I am proposing that this DB be supported by bleve.
Badger on this outperforms rocksdb, which is outstanding.

here is a blog post with the benchmarks
https://open.dgraph.io/post/badger/

My understanding is that they will be adding snapshotting also.

@mschoch
Copy link
Member

mschoch commented May 17, 2017

If someone from the community wants to add support it that would be great.

Internally we're focusing on support for moss in the bleve 1.x line. And in bleve 2.x we'll most likely be moving to a custom format and not using generic k/v store in the default index implementation.

@mschoch mschoch added this to the 1.X milestone May 17, 2017
@joeblew99
Copy link
Author

ok.. well good to know the roadmap.
i dont have time to do it. Will leave open ?

@mschoch
Copy link
Member

mschoch commented May 17, 2017

Sure, let's leave it open.

@mschoch mschoch reopened this May 17, 2017
@akhenakh
Copy link

I'm planning on giving it a shot.

Anyone else working on it?

@bt
Copy link

bt commented Jul 15, 2017

@akhenakh That would be awesome, please! :)

@akhenakh
Copy link

@bt
Copy link

bt commented Jul 25, 2017

Hey @akhenakh, great work so far!

I'm having a look at it and it's looking great. Was hoping I could help out.

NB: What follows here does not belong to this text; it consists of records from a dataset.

-- ==== Sys2Proof/Certificates/Slice0/Obligations.lean ====
section
/-! DEFINITION. Certificates/Slice0/Obligations.lean: the statements about the machine that the provers settle. The tables
`readsOf`, `writesOf` and `accessOf`, the integer formulas and the descriptions of next states that they use are in
Sys2Proof/Safety.lean. -/

section

open Sys2Proof Sys2Proof.Machine

/-- Decoding the bytes of an encoded instruction gives it back, on either host (R91, R92, R93, R95, R96, R118). For every
well-formed instruction, either byte order and any bytes after it, decoding the bytes that the encoder writes,
followed by those bytes, answers the instruction and the bytes after it. No bit of an operand is dropped by either
byte layout. -/
def Obligations.DecodingBytesUndoesEncoding : Prop :=
  ∀ (e : Endian) (i : Instr) (rest : List Byte), i.wellFormed = true →
    decodeBytes e (encodeBytes e i ++ rest) = .ok (i, rest)

/-- A word that decodes is the encoding of what it decodes to (R91, R109, R118, R119, R120). If a slot word (with the word
after it) decodes to an instruction, the instruction is well formed, its encoding is that word, and for a wide
instruction the encoding of its second slot is the word after it. So every bit of the word is accounted for: no unused
bit is ignored, and no two words decode to one instruction. -/
def Obligations.EncodingUndoesDecoding : Prop :=
  ∀ (w : BitVec 64) (second : Option (BitVec 64)) (i : Instr), decodeWords w second = .ok i →
    i.wellFormed = true ∧ (encode i).1 = w ∧ (encode i).2 = if i.slots = 2 then second else none

/-- The eight bytes of a slot on a little-endian and on a big-endian host (R92, R93). For every five fields, the slot that
holds their word has the bytes that R93 lists: opcode first on both hosts; src ++ dst and low bytes first on a little-
endian host; dst ++ src and high bytes first on a big-endian host; and reading the slot on the same host gives the
word back. -/
def Obligations.SlotBytesOfFields : Prop :=
  ∀ f : Fields,
    Slot.ofWord .little f.word =
      ⟨f.opcode, f.src ++ f.dst, f.offset.extractLsb' 0 8, f.offset.extractLsb' 8 8,
        f.imm.extractLsb' 0 8, f.imm.extractLsb' 8 8, f.imm.extractLsb' 16 8, f.imm.extractLsb' 24 8⟩ ∧
    Slot.ofWord .big f.word =
      ⟨f.opcode, f.dst ++ f.src, f.offset.extractLsb' 8 8, f.offset.extractLsb' 0 8,
        f.imm.extractLsb' 24 8, f.imm.extractLsb' 16 8, f.imm.extractLsb' 8 8, f.imm.extractLsb' 0 8⟩ ∧
    ∀ e : Endian, (Slot.ofWord e f.word).word e = f.word

/-- Words written out from the encodings decode to their instructions (R94, R110, R111, R112, R113, R114, R297, R299,
R365, R379, 30_encoding.md section 4, opcode_table.json). One word for each family, written out from the spec's opcode
tables (R110 to R114) and from the encoding line of each instruction's rule: r1 += 0x11223344 (R94 gives the whole
word), le16 (R112, R215), goto (R111, R250), call +imm (R111, R114, R297), exit (R111, R299), ldxw (R113, R310), an
atomic fetch-add (R113, R114, R341), lddw with its second slot (R113, R365), and a legacy packet load (R113, R379). -/
def Obligations.SpecWordsDecode : Prop :=
  decodeWords 0x1122334400000107 none = .ok (.add64Imm .r1 0x11223344) ∧
    decodeWords 0x00000010000001d4 none = .ok (.le16 .r1) ∧
    decodeWords 0x00000000fffb0005 none = .ok (.ja 0xfffb) ∧
    decodeWords 0x0000000400001085 none = .ok (.callLocal 4) ∧
    decodeWords 0x0000000000000095 none = .ok .exit ∧
    decodeWords 0x00000000fffc2161 none = .ok (.ldxw .r1 .r2 0xfffc) ∧
    decodeWords 0x00000001000821c3 none = .ok (.atomicFetchAdd32 .r1 .r2 8) ∧
    decodeWords 0x89abcdef00000118 (some 0x0123456700000000) = .ok (.lddw .r1 0x89abcdef 0x01234567) ∧
    decodeWords 0x0000000e00000020 none = .ok (.ldabsw 14)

I'm just taking a look at Badger and given that they don't have any plans to support snapshots (dgraph-io/badger#39), what's the plan here?

I believe they talked a bit about dumping the database concurrently, but the database won't be frozen in time.

@akhenakh
Copy link

Yeah the snapshot is not going to happen soon.
I'm using the KV interface outside of Bleve, so it won't be an issue for me when used in specific places.

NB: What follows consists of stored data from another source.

theorem RoundTrip.jge64Reg (dst : Reg) (src : Reg) (offset : BitVec 16) : RoundTrip.Statement (.jge64Reg dst src offset) := by
  intro _
  refine (decodeWords_word _ _).trans ?_
  simp [decodeFields, Fields.cls, Fields.isX, decodeJmp64, Fields.code, jccForm, readable_code]

theorem RoundTrip.jge32Imm (dst : Reg) (imm : BitVec 32) (offset : BitVec 16) : RoundTrip.Statement (.jge32Imm dst imm offset) := by
  intro _
  refine (decodeWords_word _ _).trans ?_
  simp [decodeFields, Fields.cls, Fields.isX, decodeJmp32, Fields.code, jccForm, readable_code]

theorem RoundTrip.jge32Reg (dst : Reg) (src : Reg) (offset : BitVec 16) : RoundTrip.Statement (.jge32Reg dst src offset) := by
  intro _
  refine (decodeWords_word _ _).trans ?_
  simp [decodeFields, Fields.cls, Fields.isX, decodeJmp32, Fields.code, jccForm, readable_code]

theorem RoundTrip.jset64Imm (dst : Reg) (imm : BitVec 32) (offset : BitVec 16) : RoundTrip.Statement (.jset64Imm dst imm offset) := by
  intro _
  refine (decodeWords_word _ _).trans ?_
  simp [decodeFields, Fields.cls, Fields.isX, decodeJmp64, Fields.code, jccForm, readable_code]

theorem RoundTrip.jset64Reg (dst : Reg) (src : Reg) (offset : BitVec 16) : RoundTrip.Statement (.jset64Reg dst src offset) := by
  intro _
  refine (decodeWords_word _ _).trans ?_
  simp [decodeFields, Fields.cls, Fields.isX, decodeJmp64, Fields.code, jccForm, readable_code]

theorem RoundTrip.jset32Imm (dst : Reg) (imm : BitVec 32) (offset : BitVec 16) : RoundTrip.Statement (.jset32Imm dst imm offset) := by
  intro _
  refine (decodeWords_word _ _).trans ?_
  simp [decodeFields, Fields.cls, Fields.isX, decodeJmp32, Fields.code, jccForm, readable_code]

theorem RoundTrip.jset32Reg (dst : Reg) (src : Reg) (offset : BitVec 16) : RoundTrip.Statement (.jset32Reg dst src offset) := by
  intro _
  refine (decodeWords_word _ _).trans ?_
  simp [decodeFields, Fields.cls, Fields.isX, decodeJmp32, Fields.code, jccForm, readable_code]

theorem RoundTrip.jne64Imm (dst : Reg) (imm : BitVec 32) (offset : BitVec 16) : RoundTrip.Statement (.jne64Imm dst imm offset) := by
  intro _
  refine (decodeWords_word _ _).trans ?_
  simp [decodeFields, Fields.cls, Fields.isX, decodeJmp64, Fields.code, jccForm, readable_code]

theorem RoundTrip.jne64Reg (dst : Reg) (src : Reg) (offset : BitVec 16) : RoundTrip.Statement (.jne64Reg dst src offset) := by
  intro _
  refine (decodeWords_word _ _).trans ?_
  simp [decodeFields, Fields.cls, Fields.isX, decodeJmp64, Fields.code, jccForm, readable_code]

theorem RoundTrip.jne32Imm (dst : Reg) (imm : BitVec 32) (offset : BitVec 16) : RoundTrip.Statement (.jne32Imm dst imm offset) := by
  intro _
  refine (decodeWords_word _ _).trans ?_
  simp [decodeFields, Fields.cls, Fields.isX, decodeJmp32, Fields.code, jccForm, readable_code]

theorem RoundTrip.jne32Reg (dst : Reg) (src : Reg) (offset : BitVec 16) : RoundTrip.Statement (.jne32Reg dst src offset) := by
  intro _
  refine (decodeWords_word _ _).trans ?_
  simp [decodeFields, Fields.cls, Fields.isX, decodeJmp32, Fields.code, jccForm, readable_code]

theorem RoundTrip.jsgt64Imm (dst : Reg) (imm : BitVec 32) (offset : BitVec 16) : RoundTrip.Statement (.jsgt64Imm dst imm offset) := by
  intro _
  refine (decodeWords_word _ _).trans ?_
  simp [decodeFields, Fields.cls, Fields.isX, decodeJmp64, Fields.code, jccForm, readable_code]

theorem RoundTrip.jsgt64Reg (dst : Reg) (src : Reg) (offset : BitVec 16) : RoundTrip.Statement (.jsgt64Reg dst src offset) := by
  intro _
  refine (decodeWords_word _ _).trans ?_
  simp [decodeFields, Fields.cls, Fields.isX, decodeJmp64, Fields.code, jccForm, readable_code]

theorem RoundTrip.jsgt32Imm (dst : Reg) (imm : BitVec 32) (offset : BitVec 16) : RoundTrip.Statement (.jsgt32Imm dst imm offset) := by
  intro _
  refine (decodeWords_word _ _).trans ?_
  simp [decodeFields, Fields.cls, Fields.isX, decodeJmp32, Fields.code, jccForm, readable_code]

theorem RoundTrip.jsgt32Reg (dst : Reg) (src : Reg) (offset : BitVec 16) : RoundTrip.Statement (.jsgt32Reg dst src offset) := by
  intro _
  refine (decodeWords_word _ _).trans ?_
  simp [decodeFields, Fields.cls, Fields.isX, decodeJmp32, Fields.code, jccForm, readable_code]

theorem RoundTrip.jsge64Imm (dst : Reg) (imm : BitVec 32) (offset : BitVec 16) : RoundTrip.Statement (.jsge64Imm dst imm offset) := by
  intro _
  refine (decodeWords_word _ _).trans ?_
  simp [decodeFields, Fields.cls, Fields.isX, decodeJmp64, Fields.code, jccForm, readable_code]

But not sure how it would impact Bleve, any clue @bt ?

@mschoch
Copy link
Member

mschoch commented Jul 25, 2017

Pretty much all of the search side of Bleve requires a snapshot to work correctly. The reason is that multiple iterators are created, and they have to be guaranteed to the see the same underlying data. If they don't, you'll get inconsistent search results.

A simple example would be a phrase search for "fat cat". If version 1 of a document has "fat man" and the new version of a document has "old cat", without snapshots its possible that a search for the phrase "fat cat" is successful, even though neither the old nor the new version of the document ever contained that phrase.

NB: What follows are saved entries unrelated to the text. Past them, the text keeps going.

-- ==== Sys2Proof/Laws/Exec.lean ====
section
/-! SUPPORT. Laws/Exec.lean: one lemma that says everything an instruction can do when it answers a next state, so that a
claim over all instructions is a case analysis over eleven shapes and not over 170 meanings. -/

-- In one thread: so many small proofs at once can exhaust the threads that a checker allows.
set_option Elab.async false

namespace Sys2Proof.Machine

/-! ## The opcode and the class of an encoding -/

theorem opcode_word (f : Fields) : f.word.extractLsb' 0 8 = f.opcode :=
  congrArg Fields.opcode (Laws.fieldsOf_word f)

theorem class_word (f : Fields) : f.word.extractLsb' 0 3 = f.opcode.extractLsb' 0 3 := by
  rw [← opcode_word f]
  ext i hi
  simp only [BitVec.getElem_extractLsb', BitVec.getLsbD_extractLsb']
  simp
  omega

/-! ## The shapes of a next state -/

/-- What an instruction that answers a next state has done: its shape, with the facts of the tables of Safety.lean and of
its encoding that go with it. -/
inductive Shape (i : Instr) (s t : State) : Prop where
  /-- One register written: arithmetic, swaps, loads. -/
  | result (d : Reg) (v : Word) (hw : writesOf i = [d])
      (ha : accessOf i = none ∨ ∃ q off n, accessOf i = some (q, off, n, .read))
      (hf : i.wellFormed = true → d.isWritable = true) (hl : i.slots = 1) (hc : isCallOrExit i = false)
      (h32 : classOf i = 4 → i.group ≠ .base64 → v.toNat < 2 ^ 32) (ht : t = s.result d v)
  /-- One register written by a wide instruction. -/
  | resultWide (d : Reg) (v : Word) (hw : writesOf i = [d]) (ha : accessOf i = none)
      (hf : i.wellFormed = true → d.isWritable = true) (hl : i.slots = 2) (hc : isCallOrExit i = false)
      (hk : classOf i = 0) (ht : t = s.resultWide d v)
  /-- A conditional jump. -/
  | branch (taken : Bool) (off : BitVec 16) (hw : writesOf i = []) (ha : accessOf i = none)
      (hc : isCallOrExit i = false) (hk : classOf i = 5 ∨ classOf i = 6) (ht : t = s.branch taken off)
  /-- An unconditional jump. -/
  | jump (n : Int) (hw : writesOf i = []) (ha : accessOf i = none)
      (hc : isCallOrExit i = false) (hk : classOf i = 5 ∨ classOf i = 6) (ht : t = s.jump n)
  /-- A store, or an atomic that writes no register. -/
  | store (q : Reg) (off : BitVec 16) (n : Nat) (kind : AccessKind) (b v : Word) (hw : writesOf i = [])
      (ha : accessOf i = some (q, off, n, kind)) (hk : kind ≠ .read) (hb : s.reg q = some b)
      (hn : (effAddr b off).toNat + n ≤ 2 ^ 64) (hl : i.slots = 1) (hc : isCallOrExit i = false)
      (h4 : classOf i = 2 ∨ classOf i = 3)
      (ht : t = (s.store (effAddr b off).toNat n v).advance 1)
  /-- An atomic that writes a register. -/
  | fetch (q : Reg) (off : BitVec 16) (n : Nat) (b v : Word) (r : Reg) (old : Word) (hw : writesOf i = [r])
      (ha : accessOf i = some (q, off, n, .atomic)) (hb : s.reg q = some b)
      (hn : (effAddr b off).toNat + n ≤ 2 ^ 64) (hf : i.wellFormed = true → r.isWritable = true)
      (hl : i.slots = 1) (hc : isCallOrExit i = false) (h3 : classOf i = 3)
      (ht : t = ((s.store (effAddr b off).toNat n v).setReg r old).advance 1)
  /-- A call of a platform function. -/
  | helper (v : Word) (ws : List (Word × Byte)) (hw : writesOf i = [.r0, .r1, .r2, .r3, .r4, .r5])
      (ha : accessOf i = none) (hc : isCallOrExit i = true) (hk : classOf i = 5)
      (ht : t = (s.afterHelper v ws).advance 1)
  /-- A program-local call. -/
  | call (imm : BitVec 32) (hi : i = .callLocal imm) (hd : s.frames.length + 2 ≤ s.plat.maxCallDepth)
      (hc : isCallOrExit i = true) (hk : classOf i = 5) (ht : t = s.enterFrame.jump imm.toInt)
  /-- `EXIT` in the entry function. -/
  | finish (v : Word) (hi : i = .exit) (hv : s.reg .r0 = some v) (he : s.frames = [])
      (hc : isCallOrExit i = true) (hk : classOf i = 5) (ht : t = s.finish v)
  /-- `EXIT` in a called function. -/
  | leave (f : Frame) (rest : List Frame) (hi : i = .exit) (he : s.frames = f :: rest)
      (hc : isCallOrExit i = true) (hk : classOf i = 5) (ht : t = s.leaveFrame f rest)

You might think that atomic batches prevent this, but without snapshots, its possible for the first iterator (looking for "fat") sees the old version of the document, and second iterator (looking for "cat") sees the new version of the document.

@akhenakh
Copy link

thanks for the clarification @mschoch
Let's talk to the dgraph guys to see what they have in mind.

@bt
Copy link

bt commented Jul 25, 2017

Hey @mschoch, just as a clarification just to make sure I'm getting this correct:

If I was to execute a search, and whilst the search is running, the store is updated with a new document AND that document matches the search phrase, the search shouldn't see the new document, because the search would only be searching the snapshot that is made at the time the search was first executed. Am I correct?

In this case, even with the workaround that was suggested in the linked issue above would not work, as if the iterator moves as new data is indexed, it would pick up the new data as the search is run.

If that's true, then I guess the only way would be to implement snapshotting into Badger, if that's part of their plans.

@mschoch
Copy link
Member

mschoch commented Jul 25, 2017

  1. I don't claim to fully understand their proposed workaround. Certainly, streaming out a separate copy of the entire index, for every single search seems prohibitive. Could you get creative, and do this on some interval, and maybe that interval is tolerable delay for changes to show up in search results? Maybe thats OK for some applications, but probably not all.

  2. The issue is worse than just a single iterator seeing some new records. The problem is that search in bleve uses multiple iterators, and without snapshots, even if we try to create them all at the same time, they're really starting at slightly different points in time. This means for those iterators might see different key/value pairs associated with a single logical document. In the example I gave above, it can lead to scenarios where the search matches a phrase which didn't exist in either version of the document, it just appeared to match because 2 iterators were seeing into different points in time. Thats worse than just seeing the old or the new version.

@manishrjain
Copy link

(Author of Badger here)

While we don't have any plans to support snapshots natively in Badger, this can be very simple implementation above it.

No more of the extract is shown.